Materials provided:
>>>

theorem fchanOffline {allowed : Nat} {s0 s : State} (h : Keeps allowed s0 s) (c : Nat) (cause : Nat)
    (hm : sub 2949 allowed := by exact sub_trans (by assumption) (by decide)) :
    Keeps allowed s0 (State.fchanOffline s c cause) := by
  unfold State.fchanOffline
  with_reducible repeat' first
    | (intro _) | assumption | exact sub_trans hm (by decide) | apply Keeps.raise | apply Keeps.set | apply Keeps.issueAll
    | apply Keeps.showFlash | apply Keeps.dieLost | apply Keeps.ite | refine Keeps.foldl ?_ ?_ _ | split | dsimp only
    | (apply Keeps.upd (k := 2949) <;> first | with_unfolding_all rfl | skip)

theorem showFull {allowed : Nat} {s0 s : State} (h : Keeps allowed s0 s)
    (hm : sub 5 allowed := by exact sub_trans (by assumption) (by decide)) :
    Keeps allowed s0 (State.showFull s) := by
  unfold State.showFull
  with_reducible repeat' first
    | (intro _) | assumption | exact sub_trans hm (by decide) | apply Keeps.showFcache | apply Keeps.raise | apply Keeps.put
    | apply Keeps.ite | refine Keeps.foldl ?_ ?_ _ | split | dsimp only
    | (apply Keeps.upd (k := 5) <;> first | with_unfolding_all rfl | skip)

theorem writeSlot {allowed : Nat} {s0 s : State} (h : Keeps allowed s0 s) (u : Nat) (new : List (Nat × HostBlock)) (zero : List Nat)
    (hm : sub 2949 allowed := by exact sub_trans (by assumption) (by decide)) :
    Keeps allowed s0 (State.writeSlot s u new zero) := by
  unfold State.writeSlot
  with_reducible repeat' first
    | (intro _) | assumption | exact sub_trans hm (by decide) | apply Keeps.newVersion | apply Keeps.heatUnit
    | apply Keeps.setSlotRec | apply Keeps.showFull | apply Keeps.journal | refine Keeps.newVersion_eq ?_ (e := by assumption)
    | apply Keeps.ite | refine Keeps.foldl ?_ ?_ _ | split | dsimp only
    | (apply Keeps.upd (k := 2949) <;> first | with_unfolding_all rfl | skip)

theorem freeSlotRec {allowed : Nat} {s0 s : State} (h : Keeps allowed s0 s) (i : Nat)
    (hm : sub 3525 allowed := by exact sub_trans (by assumption) (by decide)) :
    Keeps allowed s0 (State.freeSlotRec s i) := by
  unfold State.freeSlotRec
  with_reducible repeat' first
    | (intro _) | assumption | exact sub_trans hm (by decide) | apply Keeps.shrinkStep | apply Keeps.showFull
    | apply Keeps.setSlotRec | apply Keeps.ite | refine Keeps.foldl ?_ ?_ _ | split | dsimp only
    | (apply Keeps.upd (k := 3525) <;> first | with_unfolding_all rfl | skip)

theorem overtakeDirect {allowed : Nat} {s0 s : State} (h : Keeps allowed s0 s) (u : Nat)
    (hm : sub 512 allowed := by exact sub_trans (by assumption) (by decide)) :
    Keeps allowed s0 (State.overtakeDirect s u) := by
  unfold State.overtakeDirect
  with_reducible repeat' first
    | (intro _) | assumption | exact sub_trans hm (by decide) | apply Keeps.setFt | apply Keeps.ite | refine Keeps.foldl ?_ ?_ _
    | split | dsimp only | (apply Keeps.upd (k := 512) <;> first | with_unfolding_all rfl | skip)

theorem trimUnit {allowed : Nat} {s0 s : State} (h : Keeps allowed s0 s) (u : Nat)
    (hm : sub 4037 allowed := by exact sub_trans (by assumption) (by decide)) :
    Keeps allowed s0 (State.trimUnit s u) := by
  unfold State.trimUnit
  with_reducible repeat' first
    | (intro _) | assumption | exact sub_trans hm (by decide) | apply Keeps.overtakeDirect | apply Keeps.newVersion
    | apply Keeps.heatUnit | apply Keeps.freeSlotRec | apply Keeps.journal | refine Keeps.newVersion_eq ?_ (e := by assumption)
    | apply Keeps.ite | refine Keeps.foldl ?_ ?_ _ | split | dsimp only
    | (apply Keeps.upd (k := 4037) <;> first | with_unfolding_all rfl | skip)

theorem blockDone {allowed : Nat} {s0 s : State} (h : Keeps allowed s0 s) (ring : Nat) (handle : Nat) (i : Nat) (x : BlockSource) (corrected : Bool)
    (hm : sub 1465853 allowed := by exact sub_trans (by assumption) (by decide)) :
    Keeps allowed s0 (State.blockDone s ring handle i x corrected) := by
  unfold State.blockDone
  with_reducible repeat' first
    | (intro _) | assumption | exact sub_trans hm (by decide) | apply Keeps.setDesc | apply Keeps.storeRegion
    | apply Keeps.xtsLine | apply Keeps.ite | refine Keeps.foldl ?_ ?_ _ | split | dsimp only
    | (apply Keeps.upd (k := 1465853) <;> first | with_unfolding_all rfl | skip)

theorem partDone {allowed : Nat} {s0 s : State} (h : Keeps allowed s0 s) (ring : Nat) (handle : Nat)
    (hm : sub 266240 allowed := by exact sub_trans (by assumption) (by decide)) :
    Keeps allowed s0 (State.partDone s ring handle) := by
  unfold State.partDone
  with_reducible repeat' first
    | (intro _) | assumption | exact sub_trans hm (by decide) | apply Keeps.setDesc | apply Keeps.finish | apply Keeps.ite
    | refine Keeps.foldl ?_ ?_ _ | split | dsimp only
    | (apply Keeps.upd (k := 266240) <;> first | with_unfolding_all rfl | skip)

theorem destage {allowed : Nat} {s0 s : State} (h : Keeps allowed s0 s) (x : Slot) (old : Option FlashPage) (lost : List Nat)
    (hm : sub 2949 allowed := by exact sub_trans (by assumption) (by decide)) :
    Keeps allowed s0 (State.destage s x old lost) := by
  unfold State.destage
  with_reducible repeat' first
    | (intro _) | assumption | exact sub_trans hm (by decide) | apply Keeps.stagePage | apply Keeps.ite
    | refine Keeps.foldl ?_ ?_ _ | split | dsimp only | (apply Keeps.upd (k := 2949) <;> first | with_unfolding_all rfl | skip)

theorem startDestage {allowed : Nat} {s0 s : State} (h : Keeps allowed s0 s) (x : Slot)
    (hm : sub 2949 allowed := by exact sub_trans (by assumption) (by decide)) :
    Keeps allowed s0 (State.startDestage s x) := by
  unfold State.startDestage
  with_reducible repeat' first
    | (intro _) | assumption | exact sub_trans hm (by decide) | apply Keeps.cTop | apply Keeps.destage | apply Keeps.startNand
    | apply Keeps.ite | refine Keeps.foldl ?_ ?_ _ | split | dsimp only
    | (apply Keeps.upd (k := 2949) <;> first | with_unfolding_all rfl | skip)

theorem nandDone {allowed : Nat} {s0 s : State} (h : Keeps allowed s0 s) (r : NandRead)
    (hm : sub 269189 allowed := by exact sub_trans (by assumption) (by decide)) :
    Keeps allowed s0 (State.nandDone s r) := by
  unfold State.nandDone
  with_reducible repeat' first
    | (intro _) | assumption | exact sub_trans hm (by decide) | apply Keeps.setFt | apply Keeps.partDone | apply Keeps.destage
    | apply Keeps.showVictim | apply Keeps.eraseEmpty | apply Keeps.journal | apply Keeps.count | apply Keeps.stagePage
    | apply Keeps.ite | refine Keeps.foldl ?_ ?_ _ | split | dsimp only
    | (apply Keeps.upd (k := 269189) <;> first | with_unfolding_all rfl | skip)

theorem codewordDone {allowed : Nat} {s0 s : State} (h : Keeps allowed s0 s) (r : NandRead) (k : Nat) (ok : Bool) (corrected : Bool)
    (hm : sub 1465853 allowed := by exact sub_trans (by assumption) (by decide)) :
    Keeps allowed s0 (State.codewordDone s r k ok corrected) := by
  unfold State.codewordDone
  with_reducible repeat' first
    | (intro _) | assumption | exact sub_trans hm (by decide) | apply Keeps.blockDone | apply Keeps.setDesc | apply Keeps.ite
    | refine Keeps.foldl ?_ ?_ _ | split | dsimp only
    | (apply Keeps.upd (k := 1465853) <;> first | with_unfolding_all rfl | skip)

theorem blockLost {allowed : Nat} {s0 s : State} (h : Keeps allowed s0 s) (r : NandRead) (k : Nat)
    (hm : sub 1466365 allowed := by exact sub_trans (by assumption) (by decide)) :
    Keeps allowed s0 (State.blockLost s r k) := by
  unfold State.blockLost
  with_reducible repeat' first
    | (intro _) | assumption | exact sub_trans hm (by decide) | apply Keeps.raise | apply Keeps.bump | apply Keeps.codewordDone
    | apply Keeps.startNand | apply Keeps.ite | refine Keeps.foldl ?_ ?_ _ | split | dsimp only
    | (apply Keeps.upd (k := 1466365) <;> first | with_unfolding_all rfl | skip)

theorem rebuild {allowed : Nat} {s0 s : State} (h : Keeps allowed s0 s) (r : NandRead) (b : Band) (m : Member) (rebuilt : List Nat)
    (hm : sub 1466365 allowed := by exact sub_trans (by assumption) (by decide)) :
    Keeps allowed s0 (State.rebuild s r b m rebuilt) := by
  unfold State.rebuild
  with_reducible repeat' first
    | (intro _) | assumption | exact sub_trans hm (by decide) | apply Keeps.setFt | apply Keeps.raise | apply Keeps.bump
    | apply Keeps.codewordDone | apply Keeps.count | apply Keeps.blockLost | apply Keeps.nandDone | apply Keeps.ite
    | refine Keeps.foldl ?_ ?_ _ | split | dsimp only
    | (apply Keeps.upd (k := 1466365) <;> first | with_unfolding_all rfl | skip)

theorem startReads {allowed : Nat} {s0 s : State} (h : Keeps allowed s0 s) (ring : Nat) (handle : Nat) (first : Nat) (l : List (Nat × Nat × Nat))
    (hm : sub 772 allowed := by exact sub_trans (by assumption) (by decide)) :
    Keeps allowed s0 (State.startReads s ring handle first l) := by
  unfold State.startReads
  with_reducible repeat' first
    | (intro _) | assumption | exact sub_trans hm (by decide) | apply Keeps.startNand | apply Keeps.ite
    | refine Keeps.foldl ?_ ?_ _ | split | dsimp only | (apply Keeps.upd (k := 772) <;> first | with_unfolding_all rfl | skip)

theorem pageProgrammed {allowed : Nat} {s0 s : State} (h : Keeps allowed s0 s) (x : Staged) (l : Nat)
    (hm : sub 269765 allowed := by exact sub_trans (by assumption) (by decide)) :
    Keeps allowed s0 (State.pageProgrammed s x l) := by
  unfold State.pageProgrammed
  with_reducible repeat' first
    | (intro _) | assumption | exact sub_trans hm (by decide) | apply Keeps.freeSlotRec | apply Keeps.journal
    | apply Keeps.setSlotRec | apply Keeps.partDone | apply Keeps.showStaged | apply Keeps.ite | refine Keeps.foldl ?_ ?_ _
    | split | dsimp only | (apply Keeps.upd (k := 269765) <;> first | with_unfolding_all rfl | skip)

theorem programPage {allowed : Nat} {s0 s : State} (h : Keeps allowed s0 s) (b : Band) (row : Nat) (x : Staged × Nat)
    (hm : sub 270277 allowed := by exact sub_trans (by assumption) (by decide)) :
    Keeps allowed s0 (State.programPage b row s x) := by
  unfold State.programPage
  with_reducible repeat' first
    | (intro _) | assumption | exact sub_trans hm (by decide) | apply Keeps.pageProgrammed | apply Keeps.setFt | apply Keeps.ite
    | refine Keeps.foldl ?_ ?_ _ | split | dsimp only
    | (apply Keeps.upd (k := 270277) <;> first | with_unfolding_all rfl | skip)

theorem runFtRead {allowed : Nat} {s0 s : State} (h : Keeps allowed s0 s) (ring : Nat) (handle : Nat)
    (hm : sub 1466365 allowed := by exact sub_trans (by assumption) (by decide)) :
    KeepsOut allowed s0 (execFtRead ring handle s) := by
  unfold execFtRead
  refine Keeps.next ?_
  with_reducible repeat' first
    | (intro _) | assumption | exact sub_trans hm (by decide) | apply Keeps.finish | apply Keeps.count | apply Keeps.setDesc
    | apply Keeps.blockDone | apply Keeps.startReads | apply Keeps.ite | refine Keeps.foldl ?_ ?_ _ | split | dsimp only
    | (apply Keeps.upd (k := 1466365) <;> first | with_unfolding_all rfl | skip)

theorem runFtWrite {allowed : Nat} {s0 s : State} (h : Keeps allowed s0 s) (ring : Nat) (handle : Nat) (outside : List (BitVec 8))
    (hm : sub 1449933 allowed := by exact sub_trans (by assumption) (by decide)) :
    KeepsOut allowed s0 (execFtWrite ring handle outside s) := by
  unfold execFtWrite
  refine Keeps.next ?_
  with_reducible repeat' first
    | (intro _) | assumption | exact sub_trans hm (by decide) | apply Keeps.finish | apply Keeps.fetch | apply Keeps.taken
    | apply Keeps.xtsLine | apply Keeps.overtakeDirect | apply Keeps.freeSlotRec | apply Keeps.journal | apply Keeps.newVersion
    | apply Keeps.stagePage | apply Keeps.heatUnit | apply Keeps.setDesc | apply Keeps.countBytes | apply Keeps.writeSlot
    | refine Keeps.newVersion_eq ?_ (e := by assumption) | apply Keeps.ite | refine Keeps.foldl ?_ ?_ _ | split | dsimp only
    | (apply Keeps.upd (k := 1449933) <;> first | with_unfolding_all rfl | skip)

theorem runFtTrim {allowed : Nat} {s0 s : State} (h : Keeps allowed s0 s) (ring : Nat) (handle : Nat)
    (hm : sub 270277 allowed := by exact sub_trans (by assumption) (by decide)) :
    KeepsOut allowed s0 (execFtTrim ring handle s) := by
  unfold execFtTrim
  refine Keeps.next ?_
  with_reducible repeat' first
    | (intro _) | assumption | exact sub_trans hm (by decide) | apply Keeps.finish | apply Keeps.trimUnit
    | apply Keeps.writeSlot | apply Keeps.showVictim | apply Keeps.ite | refine Keeps.foldl ?_ ?_ _ | split | dsimp only
    | (apply Keeps.upd (k := 270277) <;> first | with_unfolding_all rfl | skip)

theorem runFtFlush {allowed : Nat} {s0 s : State} (h : Keeps allowed s0 s) (ring : Nat) (handle : Nat)
    (hm : sub 266240 allowed := by exact sub_trans (by assumption) (by decide)) :
    KeepsOut allowed s0 (execFtFlush ring handle s) := by
  unfold execFtFlush
  refine Keeps.next ?_
  with_reducible repeat' first
    | (intro _) | assumption | exact sub_trans hm (by decide) | apply Keeps.finish | apply Keeps.ite
    | refine Keeps.foldl ?_ ?_ _ | split | dsimp only
    | (apply Keeps.upd (k := 266240) <;> first | with_unfolding_all rfl | skip)

theorem runNandDieOffline {allowed : Nat} {s0 s : State} (h : Keeps allowed s0 s) (chan : Nat) (die : Nat)
    (hm : sub 2949 allowed := by exact sub_trans (by assumption) (by decide)) :
    KeepsOut allowed s0 (execNandDieOffline chan die s) := by
  unfold execNandDieOffline
  refine Keeps.next ?_
  with_reducible repeat' first
    | (intro _) | assumption | exact sub_trans hm (by decide) | apply Keeps.raise | apply Keeps.dieLost
    | apply Keeps.fchanOffline | apply Keeps.issueAll | apply Keeps.showFlash | apply Keeps.ite | refine Keeps.foldl ?_ ?_ _
    | split | dsimp only | (apply Keeps.upd (k := 2949) <;> first | with_unfolding_all rfl | skip)

theorem runProgramResume {allowed : Nat} {s0 s : State} (h : Keeps allowed s0 s) (chan : Nat) (die : Nat)
    (hm : sub 512 allowed := by exact sub_trans (by assumption) (by decide)) :
    KeepsOut allowed s0 (execProgramResume chan die s) := by
  unfold execProgramResume
  refine Keeps.next ?_
  with_reducible repeat' first
    | (intro _) | assumption | exact sub_trans hm (by decide) | apply Keeps.setSuspended | apply Keeps.ite
    | refine Keeps.foldl ?_ ?_ _ | split | dsimp only | (apply Keeps.upd (k := 512) <;> first | with_unfolding_all rfl | skip)

theorem runDieCalibration {allowed : Nat} {s0 s : State} (h : Keeps allowed s0 s) (chan : Nat) (die : Nat)
    (hm : sub 1 allowed := by exact sub_trans (by assumption) (by decide)) :
    KeepsOut allowed s0 (execDieCalibration chan die s) := by
  unfold execDieCalibration
  refine Keeps.next ?_
  with_reducible repeat' first
    | (intro _) | assumption | exact sub_trans hm (by decide) | apply Keeps.setBit | apply Keeps.ite
    | refine Keeps.foldl ?_ ?_ _ | split | dsimp only | (apply Keeps.upd (k := 1) <;> first | with_unfolding_all rfl | skip)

<<<

Problem: Check each line above for the word "zero" and say how many have it, with nothing else.

Response below: 2